Most significant among the alternative papers was the Economic Weekly founded by the late Sachin Choudhury in 1949, two years after independence. It reflected the editor's combination of analytical ability and practical concern and was a unique amalgam of comment on current affairs and serious research in economics, sociology and politics. To be sure the Weekly staggered from one financial crisis to another.
But it stayed away from big money throughout. India was still an exuberant democracy when the Economic Weekly was launched. And its early existence was schizophrenic, ideology clashing with heritage. In its economic thinking, it was liberalism spliced with collective ideas. But the Weekly soon became the focal point of the search for solutions to the country's problems. After its closure in 1965, Sachin Choudhury founded the Economic and Political Weekly, this time backed by a trust and relatively free from economic straits. He edited it till his death late in 1966.
The new Weekly is a journal of rare kind, essentially one of opinion, for the unfashionable minority. It is an outlet for research findings least likely to please the establishment.
In these pages the official claims of the much ballyhooed Green Revolution were first torpedoed by the Polish American economist, Wolf Ladjensky. In the early 1970s he showed in a series of articles how the benefits from increased food production in rural Punjab, north India, had been cornered by a handful of farmers, leaving the poor high and dry.

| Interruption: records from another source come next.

@[simp] theorem withAcu_timeUs : (s.withAcu x).timeUs = s.timeUs := rfl
@[simp] theorem withAcu_settings : (s.withAcu x).settings = s.settings := rfl
@[simp] theorem withAcu_sfe : (s.withAcu x).sfe = s.sfe := rfl
@[simp] theorem withAcu_wac : (s.withAcu x).wac = s.wac := rfl
@[simp] theorem withAcu_abu : (s.withAcu x).abu = s.abu := rfl
@[simp] theorem withAcu_ptb : (s.withAcu x).ptb = s.ptb := rfl
@[simp] theorem withAcu_rfu : (s.withAcu x).rfu = s.rfu := rfl
@[simp] theorem withAcu_adj : (s.withAcu x).adj = s.adj := rfl
@[simp] theorem withAcu_acu : (s.withAcu x).acu = x := rfl
@[simp] theorem withAcu_paths : (s.withAcu x).paths = s.paths := rfl
@[simp] theorem withAcu_boxTrip : (s.withAcu x).boxTrip = s.boxTrip := rfl
@[simp] theorem withAcu_hld : (s.withAcu x).hld = s.hld := rfl
@[simp] theorem withAcu_nvs : (s.withAcu x).nvs = s.nvs := rfl
@[simp] theorem withAcu_flg : (s.withAcu x).flg = s.flg := rfl
@[simp] theorem withAcu_requests : (s.withAcu x).requests = s.requests := rfl
@[simp] theorem withAcu_svl : (s.withAcu x).svl = s.svl := rfl
@[simp] theorem withAcu_arrivals : (s.withAcu x).arrivals = s.arrivals := rfl
@[simp] theorem withAcu_demands : (s.withAcu x).demands = s.demands := rfl
@[simp] theorem withAcu_pending : (s.withAcu x).pending = s.pending := rfl
@[simp] theorem withAcu_nowMs : (s.withAcu x).nowMs = s.nowMs := rfl
@[simp] theorem withAcu_seconds : (s.withAcu x).seconds = s.seconds := rfl
@[simp] theorem withAcu_present (i : StringIdx) : (s.withAcu x).present i = s.present i := rfl
@[simp] theorem withAcu_path (i : StringIdx) : (s.withAcu x).path i = s.path i := rfl
@[simp] theorem withAcu_adjOf (i : StringIdx) : (s.withAcu x).adjOf i = s.adjOf i := rfl
@[simp] theorem withAcu_hold (i : StringIdx) : (s.withAcu x).hold i = s.hold i := rfl

end

section
variable (x : Bool) (s : State)

@[simp] theorem withBoxTrip_timeUs : (s.withBoxTrip x).timeUs = s.timeUs := rfl
@[simp] theorem withBoxTrip_settings : (s.withBoxTrip x).settings = s.settings := rfl
@[simp] theorem withBoxTrip_sfe : (s.withBoxTrip x).sfe = s.sfe := rfl
@[simp] theorem withBoxTrip_wac : (s.withBoxTrip x).wac = s.wac := rfl
@[simp] theorem withBoxTrip_abu : (s.withBoxTrip x).abu = s.abu := rfl
@[simp] theorem withBoxTrip_ptb : (s.withBoxTrip x).ptb = s.ptb := rfl
@[simp] theorem withBoxTrip_rfu : (s.withBoxTrip x).rfu = s.rfu := rfl
@[simp] theorem withBoxTrip_adj : (s.withBoxTrip x).adj = s.adj := rfl
@[simp] theorem withBoxTrip_acu : (s.withBoxTrip x).acu = s.acu := rfl
@[simp] theorem withBoxTrip_paths : (s.withBoxTrip x).paths = s.paths := rfl
@[simp] theorem withBoxTrip_boxTrip : (s.withBoxTrip x).boxTrip = x := rfl
@[simp] theorem withBoxTrip_hld : (s.withBoxTrip x).hld = s.hld := rfl
@[simp] theorem withBoxTrip_nvs : (s.withBoxTrip x).nvs = s.nvs := rfl
@[simp] theorem withBoxTrip_flg : (s.withBoxTrip x).flg = s.flg := rfl
@[simp] theorem withBoxTrip_requests : (s.withBoxTrip x).requests = s.requests := rfl
@[simp] theorem withBoxTrip_svl : (s.withBoxTrip x).svl = s.svl := rfl
@[simp] theorem withBoxTrip_arrivals : (s.withBoxTrip x).arrivals = s.arrivals := rfl
@[simp] theorem withBoxTrip_demands : (s.withBoxTrip x).demands = s.demands := rfl
@[simp] theorem withBoxTrip_pending : (s.withBoxTrip x).pending = s.pending := rfl
@[simp] theorem withBoxTrip_nowMs : (s.withBoxTrip x).nowMs = s.nowMs := rfl
@[simp] theorem withBoxTrip_seconds : (s.withBoxTrip x).seconds = s.seconds := rfl
@[simp] theorem withBoxTrip_present (i : StringIdx) : (s.withBoxTrip x).present i = s.present i := rfl
@[simp] theorem withBoxTrip_path (i : StringIdx) : (s.withBoxTrip x).path i = s.path i := rfl
@[simp] theorem withBoxTrip_adjOf (i : StringIdx) : (s.withBoxTrip x).adjOf i = s.adjOf i := rfl
@[simp] theorem withBoxTrip_hold (i : StringIdx) : (s.withBoxTrip x).hold i = s.hold i := rfl

end

section
variable (x : Hld) (s : State)

@[simp] theorem withHld_timeUs : (s.withHld x).timeUs = s.timeUs := rfl
@[simp] theorem withHld_settings : (s.withHld x).settings = s.settings := rfl
@[simp] theorem withHld_sfe : (s.withHld x).sfe = s.sfe := rfl
@[simp] theorem withHld_wac : (s.withHld x).wac = s.wac := rfl
@[simp] theorem withHld_abu : (s.withHld x).abu = s.abu := rfl
@[simp] theorem withHld_ptb : (s.withHld x).ptb = s.ptb := rfl
@[simp] theorem withHld_rfu : (s.withHld x).rfu = s.rfu := rfl
@[simp] theorem withHld_adj : (s.withHld x).adj = s.adj := rfl
@[simp] theorem withHld_acu : (s.withHld x).acu = s.acu := rfl
@[simp] theorem withHld_paths : (s.withHld x).paths = s.paths := rfl
@[simp] theorem withHld_boxTrip : (s.withHld x).boxTrip = s.boxTrip := rfl
@[simp] theorem withHld_hld : (s.withHld x).hld = x := rfl
@[simp] theorem withHld_nvs : (s.withHld x).nvs = s.nvs := rfl
@[simp] theorem withHld_flg : (s.withHld x).flg = s.flg := rfl
@[simp] theorem withHld_requests : (s.withHld x).requests = s.requests := rfl
@[simp] theorem withHld_svl : (s.withHld x).svl = s.svl := rfl
@[simp] theorem withHld_arrivals : (s.withHld x).arrivals = s.arrivals := rfl
@[simp] theorem withHld_demands : (s.withHld x).demands = s.demands := rfl
@[simp] theorem withHld_pending : (s.withHld x).pending = s.pending := rfl
@[simp] theorem withHld_nowMs : (s.withHld x).nowMs = s.nowMs := rfl
@[simp] theorem withHld_seconds : (s.withHld x).seconds = s.seconds := rfl
@[simp] theorem withHld_present (i : StringIdx) : (s.withHld x).present i = s.present i := rfl
@[simp] theorem withHld_path (i : StringIdx) : (s.withHld x).path i = s.path i := rfl
@[simp] theorem withHld_adjOf (i : StringIdx) : (s.withHld x).adjOf i = s.adjOf i := rfl

end

section
variable (x : Nvs) (s : State)

@[simp] theorem withNvs_timeUs : (s.withNvs x).timeUs = s.timeUs := rfl
@[simp] theorem withNvs_settings : (s.withNvs x).settings = s.settings := rfl
@[simp] theorem withNvs_sfe : (s.withNvs x).sfe = s.sfe := rfl
@[simp] theorem withNvs_wac : (s.withNvs x).wac = s.wac := rfl
@[simp] theorem withNvs_abu : (s.withNvs x).abu = s.abu := rfl
@[simp] theorem withNvs_ptb : (s.withNvs x).ptb = s.ptb := rfl
@[simp] theorem withNvs_rfu : (s.withNvs x).rfu = s.rfu := rfl
@[simp] theorem withNvs_adj : (s.withNvs x).adj = s.adj := rfl
@[simp] theorem withNvs_acu : (s.withNvs x).acu = s.acu := rfl
@[simp] theorem withNvs_paths : (s.withNvs x).paths = s.paths := rfl
@[simp] theorem withNvs_boxTrip : (s.withNvs x).boxTrip = s.boxTrip := rfl
@[simp] theorem withNvs_hld : (s.withNvs x).hld = s.hld := rfl
@[simp] theorem withNvs_nvs : (s.withNvs x).nvs = x := rfl
@[simp] theorem withNvs_flg : (s.withNvs x).flg = s.flg := rfl
@[simp] theorem withNvs_requests : (s.withNvs x).requests = s.requests := rfl
@[simp] theorem withNvs_svl : (s.withNvs x).svl = s.svl := rfl
@[simp] theorem withNvs_arrivals : (s.withNvs x).arrivals = s.arrivals := rfl
@[simp] theorem withNvs_demands : (s.withNvs x).demands = s.demands := rfl
@[simp] theorem withNvs_pending : (s.withNvs x).pending = s.pending := rfl
@[simp] theorem withNvs_nowMs : (s.withNvs x).nowMs = s.nowMs := rfl
@[simp] theorem withNvs_seconds : (s.withNvs x).seconds = s.seconds := rfl
@[simp] theorem withNvs_present (i : StringIdx) : (s.withNvs x).present i = s.present i := rfl
@[simp] theorem withNvs_path (i : StringIdx) : (s.withNvs x).path i = s.path i := rfl
@[simp] theorem withNvs_adjOf (i : StringIdx) : (s.withNvs x).adjOf i = s.adjOf i := rfl
@[simp] theorem withNvs_hold (i : StringIdx) : (s.withNvs x).hold i = s.hold i := rfl

end

section
variable (x : Flg) (s : State)

@[simp] theorem withFlg_timeUs : (s.withFlg x).timeUs = s.timeUs := rfl
@[simp] theorem withFlg_settings : (s.withFlg x).settings = s.settings := rfl
@[simp] theorem withFlg_sfe : (s.withFlg x).sfe = s.sfe := rfl
@[simp] theorem withFlg_wac : (s.withFlg x).wac = s.wac := rfl
@[simp] theorem withFlg_abu : (s.withFlg x).abu = s.abu := rfl
@[simp] theorem withFlg_ptb : (s.withFlg x).ptb = s.ptb := rfl
@[simp] theorem withFlg_rfu : (s.withFlg x).rfu = s.rfu := rfl
@[simp] theorem withFlg_adj : (s.withFlg x).adj = s.adj := rfl
@[simp] theorem withFlg_acu : (s.withFlg x).acu = s.acu := rfl
@[simp] theorem withFlg_paths : (s.withFlg x).paths = s.paths := rfl
@[simp] theorem withFlg_boxTrip : (s.withFlg x).boxTrip = s.boxTrip := rfl
@[simp] theorem withFlg_hld : (s.withFlg x).hld = s.hld := rfl
@[simp] theorem withFlg_nvs : (s.withFlg x).nvs = s.nvs := rfl
@[simp] theorem withFlg_flg : (s.withFlg x).flg = x := rfl
@[simp] theorem withFlg_requests : (s.withFlg x).requests = s.requests := rfl
@[simp] theorem withFlg_svl : (s.withFlg x).svl = s.svl := rfl
@[simp] theorem withFlg_arrivals : (s.withFlg x).arrivals = s.arrivals := rfl
@[simp] theorem withFlg_demands : (s.withFlg x).demands = s.demands := rfl
@[simp] theorem withFlg_pending : (s.withFlg x).pending = s.pending := rfl
@[simp] theorem withFlg_nowMs : (s.withFlg x).nowMs = s.nowMs := rfl
@[simp] theorem withFlg_seconds : (s.withFlg x).seconds = s.seconds := rfl
@[simp] theorem withFlg_present (i : StringIdx) : (s.withFlg x).present i = s.present i := rfl
@[simp] theorem withFlg_path (i : StringIdx) : (s.withFlg x).path i = s.path i := rfl
@[simp] theorem withFlg_adjOf (i : StringIdx) : (s.withFlg x).adjOf i = s.adjOf i := rfl
@[simp] theorem withFlg_hold (i : StringIdx) : (s.withFlg x).hold i = s.hold i := rfl

end

section
variable (x : List Request) (s : State)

It set the trend for challenging the Western recipe of high-yielding seed varieties and expensive farming machinery as the panacea for hunger in poor countries.
Another first for the Weekly was the investigative reporting by Lawrence Lifshultz on the behind-the-scenes manoeuvering in Bangladesh by its present ruler, Zia-ur-Rahman, supported by the Central Intelligence Agency. A popular uprising was suppressed, its leader executed and Zia emerged from the fracas indisputably in control.
Finally, on one of the major issues of debate in India, population control, the Weekly has consistently projected an alternative view. Opposed to the official line of stressing and sometimes enforcing family planning for the poor, it has repeatedly emphasized that the preconditions for smaller families are an improvement in living standards, reduction of infant mortality and expansion of village-based health care.
All pioneering stuff, showing that despite the odds, The Economic and Political Weekly takes its place aiongside the best of the world's alternative press.